* **Data shown**

/-- Settles O14: by the length of the message, a framed one by the order of its checks. -/
theorem decodeStatusPriority : Obligations.DecodeStatusPriority := by
  intro P words s h7
  by_cases h0 : words.length = 0
  · exact ⟨_, _, decodeWords_empty s h0, iff_of_true rfl h0, iff_of_false nofun fun h => by omega,
      fun h4 => by omega⟩
  by_cases hshort : words.length < 4
  · exact ⟨_, _, decodeWords_short s (by omega) hshort, iff_of_false nofun h0,
      iff_of_true rfl ⟨by omega, hshort⟩, fun h4 => by omega⟩
  obtain ⟨hnt, hns⟩ := framedStatus_ne P (checksumOk P words) (ctRead (fieldsOf words).ra s) (fieldsOf words)
  obtain ⟨hcrc, hcnt, hacc, hresp, hok⟩ :=
    framedStatus_iff P (checksumOk P words) (ctRead (fieldsOf words).ra s) (fieldsOf words)
  rw [checksumOk_iff] at hcrc hcnt hacc hresp hok
  exact ⟨_, _, decodeWords_framed s (by omega) h7, iff_of_false hnt h0, iff_of_false hns fun h => hshort h.2,
    fun _ => ⟨hcrc, hcnt, hacc, hresp, hok, fun _ => ctRead_ctrAdvance_same ..⟩⟩

/-- A frame whose decode is not `Ok` adds no item (R115, R169). -/
theorem frameStep_acc_of_not_ok {P : Params} {s t : State} {st : Status}
    (hd : decodeWords P (frameWords s) s = .ok (t, st)) (hst : st ≠ .ok) : (frameStep P s).rd.acc = s.rd.acc := by
  have ha : answerStatus st t.d s.rd.ra (expectedReg s.rd.reg s.rd.k s.rd.ipf) = st := if_pos hst
  rw [frameStep_fails hd ha hst]

/-- Settles O15: the decoder registers hold the fields of the words, and a frame that fails adds no item. -/
theorem fieldExtraction : Obligations.FieldExtraction := by
  refine ⟨fun P words s t st h4 h => ?_, fun P s t st hd hst => frameStep_acc_of_not_ok hd hst⟩
  have hd : t.d = fieldsOf words := by rw [decodeWords_ok_framed h4 h]; rfl
  rw [hd]
  exact ⟨rfl, rfl, rfl, rfl, rfl, rfl, fieldsOf_n words, fun _ hi => fieldsOf_payload words hi⟩

/-- Settles O16: a framed decode is one advance, a shorter one draws free values. -/
theorem decodeSideEffect : Obligations.DecodeSideEffect := by
  refine fun P words s t st h => ⟨fun h4 => ?_, fun hshort => ?_⟩
  · rw [decodeWords_ok_framed h4 h]
    exact ⟨rfl, ctRead_ctrAdvance_same .., fun a ha => ctRead_ctrAdvance_other ha _⟩
  · by_cases h0 : words.length = 0
    · rw [decodeWords_empty s h0] at h; cases h; rfl
    · rw [decodeWords_short s (by omega) hshort] at h; cases h; rfl

/-! ## Overlong messages -/

/-- An answer frame has at most the width of a frame (R77, R165). -/
theorem frameWords_length_le (s : State) : (frameWords s).length ≤ 3 + s.rd.ipf := by
  simp only [frameWords, rxSlice, List.length_map, List.length_range]
  exact Nat.min_le_left ..

/-- `DECOMPOSE` for a test harness (R113). -/
theorem exec_decompose_harness {s : State} (words : List Word) (ho : s.origin = .harness) :
    exec (.decompose words) s = .next (decomposeOp Config.params words s) :=
  congrArg Host.Outcome.next (internalOnly_harness _ ho)

theorem decomposeOp_overlong {P : Params} {words : List Word} (s : State) (h : 7 < words.length) :
    decomposeOp P words s = raiseFault .programmingError s := by
  rw [decomposeOp, decodeWords_overlong s h]

/-- What `DECOMPOSE` answers is the result of the decode (R113). -/
theorem decomposeOp_of_decode {P : Params} {words : List Word} {s t : State} {st : Status}
    (h : decodeWords P words s = .ok (t, st)) :
    decomposeOp P words s = respond (.decoded (if words.length < 4 then none else some t.d) st) t := by
  rw [decomposeOp, h]; rfl

/-- Settles O17: the first check of a decode, and the width of a frame. -/
theorem overlongMessageFaults : Obligations.OverlongMessageFaults := by
  refine ⟨fun P words s h => decodeWords_overlong s h, fun words s h ho => ?_, fun s hipf => ?_⟩
  · rw [exec_decompose_harness words ho, decomposeOp_overlong s h]; rfl
  · have := frameWords_length_le s
    omega

/-! ## Composing and decoding -/

section RoundTrip

variable (P : Params) (cmd : Command) (madd : BitVec 1) (ra : Addr) (reg : Word) (length : BitVec 2) (values : Quad)

/-- The checksum of a composed message matches (R118). -/
theorem checksumOk_composeWords : checksumOk P (composeWords P cmd madd ra reg length values) = true := by
  simp [checksumOk_iff, composeWords, withChecksum]

/-- The fields of a composed message are those it was composed from, with counter 0 (R112, R118). -/
theorem fieldsOf_composeWords :
    let d := fieldsOf (composeWords P cmd madd ra reg length values)
    d.cmd = cmd ∧ d.madd = madd ∧ d.ra = ra ∧ d.cnt = 0 ∧ d.dl = length ∧ d.reg = reg ∧
      d.n.val = length.toNat + 1 := by
  have hh : (composeWords P cmd madd ra reg length values).getD 0 0 = pack cmd madd ra 0 length := rfl
  simp only [fieldsOf_cmd, fieldsOf_madd, fieldsOf_ra, fieldsOf_cnt, fieldsOf_dl, fieldsOf_n, hh, headerCommand_pack,
    headerMaster_pack, headerAddr_pack, headerCounter_pack, headerDataLength_pack, composeWords_length, true_and]
  exact ⟨rfl, by omega⟩

theorem fieldsOf_composeWords_payload {i : Nat} (hi : i ≤ length.toNat) :
    (quadWords (fieldsOf (composeWords P cmd madd ra reg length values)).payload)[i]? = (quadWords values)[i]? := by
  obtain ⟨-, -, -, -, -, -, hn⟩ := fieldsOf_composeWords P cmd madd ra reg length values
  have hi4 : i < (quadWords values).length := by
    have := length.isLt
    show i < 4
    omega
  rw [fieldsOf_payload _ hi4, if_pos (by omega), List.getD_eq_getElem?_getD,
    composeWords_payload P cmd madd ra reg length values hi, List.getElem?_eq_getElem hi4, Option.getD_some]

/-- The status of decoding a composed message: its checksum is good and its counter 0 (R118). -/
theorem framedStatus_composeWords (expected : Counter) :
    framedStatus P true expected (fieldsOf (composeWords P cmd madd ra reg length values)) =
      if expected ≠ 0 then .wrongMessageCount
      else if reg = P.errorRegAddr then .noAccess
      else if cmd ≠ .response then .noResponse
      else .ok := by
  obtain ⟨hcmd, -, -, hcnt, -, hreg, -⟩ := fieldsOf_composeWords P cmd madd ra reg length values
  rw [framedStatus, hcmd, hcnt, hreg, if_neg (by decide)]
  simp only [ne_comm (a := 0) (b := expected)]

end RoundTrip

/-- Settles O18: the decode of a composed message is framed and reads back its fields. -/
theorem codecRoundTrip : Obligations.CodecRoundTrip := by
  intro P s cmd madd ra reg length values
  have hlen := composeWords_length P cmd madd ra reg length values
  have hlt := length.isLt
  have hdec := decodeWords_framed (P := P) (words := composeWords P cmd madd ra reg length values) s (by omega)
    (by omega)
  obtain ⟨hcmd, hmadd, hra, hcnt, hdl, hreg, hn⟩ := fieldsOf_composeWords P cmd madd ra reg length values
  have hcrc := checksumOk_composeWords P cmd madd ra reg length values
  rw [hcrc, hra] at hdec
  exact ⟨_, _, _, compose_fields P cmd madd ra reg length values, hdec, hcmd, hmadd, hra, hcnt, hdl, hreg, hn,
    fun _ hi => fieldsOf_composeWords_payload P cmd madd ra reg length values hi, hcrc,
    framedStatus_composeWords P cmd madd ra reg length values (ctRead ra s)⟩

/-! ## `DECOMPOSE` and the received messages -/

/-- Settles O19: `DECOMPOSE` is the decode and the return of its result. -/
theorem decomposeCompletes : Obligations.DecomposeCompletes := by
  intro s words ho h7
  rcases decomposeOp_cases Config.params words s with ⟨hlong, -⟩ | ⟨-, t, st, hd, e⟩
  · omega
  · refine ⟨t, _, st, hd, (exec_decompose_harness words ho).trans (congrArg _ e), rfl, ?_⟩
    rw [decodeWords_changes hd]; rfl

/-- A received message of any of the four rows, for a test harness, is the decode of its words (R113, R120 to R123). -/
theorem exec_message_harness {s : State} (madd : BitVec 1) (ra : Addr) (cnt : Counter) (dl : BitVec 2)
    (body : List Word) (ho : s.origin = .harness) :
    ∀ row ∈ messageRows, exec (row.2 madd ra cnt dl body) s =
      .next (decomposeOp Config.params (pack row.1 madd ra cnt dl :: body) s) := by
  have hrun := fun run => congrArg (Host.Outcome.next (φ := Fault) (ρ := Refusal)) (internalOnly_harness run ho)
  simp only [messageRows, List.forall_mem_cons]
  exact ⟨hrun _, hrun _, hrun _, hrun _, nofun⟩

section Received

variable (cmd : Command) (madd : BitVec 1) (ra : Addr) (cnt : Counter) (dl : BitVec 2) (body : List Word)

/-- The fields of a received message are those of its header and of the words after it (R70 to R72, R115). -/
theorem fieldsOf_received :
    let d := fieldsOf (pack cmd madd ra cnt dl :: body)
    d.cmd = cmd ∧ d.madd = madd ∧ d.ra = ra ∧ d.cnt = cnt ∧ d.dl = dl ∧ d.reg = body.getD 0 0 ∧
      d.n.val = min (dl.toNat + 1) (body.length - 2) := by
  simp [fieldsOf_n]

/-- The payload of a received message: the words after its sub-header (R115). -/
theorem fieldsOf_received_payload {i : Nat} (hi : i < 4) :
    let d := fieldsOf (pack cmd madd ra cnt dl :: body)
    (quadWords d.payload)[i]? = some (if i < d.n.val then body.getD (i + 1) 0 else 0) :=
  fieldsOf_payload (pack cmd madd ra cnt dl :: body) hi

/-- The status of a received message: the first condition that holds, in the order of R114. -/
theorem framedStatus_received (P : Params) (expected : Counter) (hbody : body ≠ []) :
    framedStatus P (checksumOk P (pack cmd madd ra cnt dl :: body)) expected
        (fieldsOf (pack cmd madd ra cnt dl :: body)) =
      if P.crc (pack cmd madd ra cnt dl :: body).dropLast ≠ body.getLastD 0 then .wrongCrc
      else if cnt ≠ expected then .wrongMessageCount
      else if body.getD 0 0 = P.errorRegAddr then .noAccess
      else if cmd ≠ .response then .noResponse
      else .ok := by
  obtain ⟨hcmd, -, -, hcnt, -, hreg, -⟩ := fieldsOf_received cmd madd ra cnt dl body
  have hlast : (pack cmd madd ra cnt dl :: body).getLastD 0 = body.getLastD 0 := by
    cases body with
    | nil => exact absurd rfl hbody
    | cons w body => rfl
  rw [framedStatus, hcmd, hcnt, hreg, ← hlast]
  simp only [← checksumOk_iff, ne_eq, Bool.not_eq_true]

end Received

/-- Settles O20: each row is the decode of its words, by their number. -/
theorem receivedMessages : Obligations.ReceivedMessages := by
  intro row hrow s madd ra cnt dl body ho
  rw [exec_message_harness madd ra cnt dl body ho row hrow]
  refine ⟨fun h3 h6 => ?_, fun hshort => ?_, fun hlong => ?_⟩
  · have h4 : 4 ≤ (pack row.1 madd ra cnt dl :: body).length := Nat.succ_le_succ h3
    have hbody : body ≠ [] := List.length_pos_iff.1 (by omega)
    have hd := decodeWords_framed (P := Config.params) s h4 (Nat.succ_le_succ h6)
    obtain ⟨hcmd, hmadd, hra, hcnt, hdl, hreg, hn⟩ := fieldsOf_received row.1 madd ra cnt dl body
    have hst := framedStatus_received row.1 madd ra cnt dl body Config.params (ctRead ra s) hbody
    obtain ⟨-, -, -, -, hok⟩ := framedStatus_iff Config.params
      (checksumOk Config.params (pack row.1 madd ra cnt dl :: body)) (ctRead ra s)
      (fieldsOf (pack row.1 madd ra cnt dl :: body))
    rw [hra] at hd
    rw [decomposeOp_of_decode hd, if_neg (Nat.not_lt.2 h4)]
    refine ⟨_, _, _, hd, rfl, rfl, hcmd, hmadd, hra, hcnt, hdl, hreg, hn,
      fun _ hi => fieldsOf_received_payload row.1 madd ra cnt dl body hi, ctRead_ctrAdvance_same ra _,
      fun a ha => ctRead_ctrAdvance_other ha _, fun h => ?_, hst⟩
    obtain ⟨-, -, -, hresp⟩ := hok.1 h
    exact hcmd.symm.trans hresp
  · have h4 : (pack row.1 madd ra cnt dl :: body).length < 4 := Nat.succ_lt_succ hshort
    have hd := decodeWords_short (P := Config.params) s (by simp) h4
    rw [decomposeOp_of_decode hd, if_pos h4]
    rfl
  · have h7 : 7 < (pack row.1 madd ra cnt dl :: body).length := Nat.succ_lt_succ hlong
    rw [decomposeOp_overlong s h7]; rfl

end Sys2Proof.Proofs

namespace Sys2Proof.Proofs

open Machine

/-! ## The fault of an operation under way -/

/-- The fault that a part of an operation under way may raise is that of a busy bus (R141). -/
def raisesOnlyBusBusy (s t : State) : Prop :=
  t.fault = s.fault ∨ t.fault = some .busBusy

theorem gateClaim_fault (op : Instr) (c : Channel) (n : Nat) (m : List Word) (s : State) :
    raisesOnlyBusBusy s (gateClaim op c n m s) := by
  rcases gateClaim_cases op c n m s with ⟨-, e⟩ | ⟨-, e⟩ <;> rw [e]
  · exact .inl rfl
  · exact .inr rfl

theorem writeBegin_fault (P : Params) (op : Instr) (ra : Addr) (reg value : Word) (s : State) :
    raisesOnlyBusBusy s (writeBegin P op ra reg value s) := by
  rw [writeBegin_eq]; exact gateClaim_fault ..

/-- A read inside the caps is not refused by the check (R161). -/
theorem readBegin_fault {P : Params} {n ipf : Nat} (hc : readCheck P n ipf = none) (op : Instr) (ra : Addr) (reg : Word)
    (s : State) : raisesOnlyBusBusy s (readBegin P op ra n ipf reg s) := by
  rw [readBegin_eq, hc]
  exact gateClaim_fault _ _ _ _ { s with rd := readLatch ra n ipf reg s.rd }

/-- The reads that enumeration issues are inside the caps (R161, R181). -/
theorem phaseStep_fault (op : Instr) (s : State) : raisesOnlyBusBusy s (phaseStep Config.params op s) := by
  cases hph : s.phase <;> rw [phaseStep_eq Config.params op hph]
  case idle => exact .inl rfl
  case sleep => exact writeBegin_fault ..
  case assign => exact writeBegin_fault ..
  case config => exact writeBegin_fault ..
  case probe1 => exact readBegin_fault readCheck_single ..
  case probe2 => exact readBegin_fault readCheck_single ..
  case verify => exact readBegin_fault readCheck_single ..
  case uid => exact readBegin_fault readCheck_uid ..
  case wake => exact .inl rfl
  case done => exact .inl rfl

* **Exercise brief**
Where a line above holds the string "Outcome", show that line.

* **Task response**
  congrArg Host.Outcome.next (internalOnly_harness _ ho)
  have hrun := fun run => congrArg (Host.Outcome.next (φ := Fault) (ρ := Refusal)) (internalOnly_harness run ho)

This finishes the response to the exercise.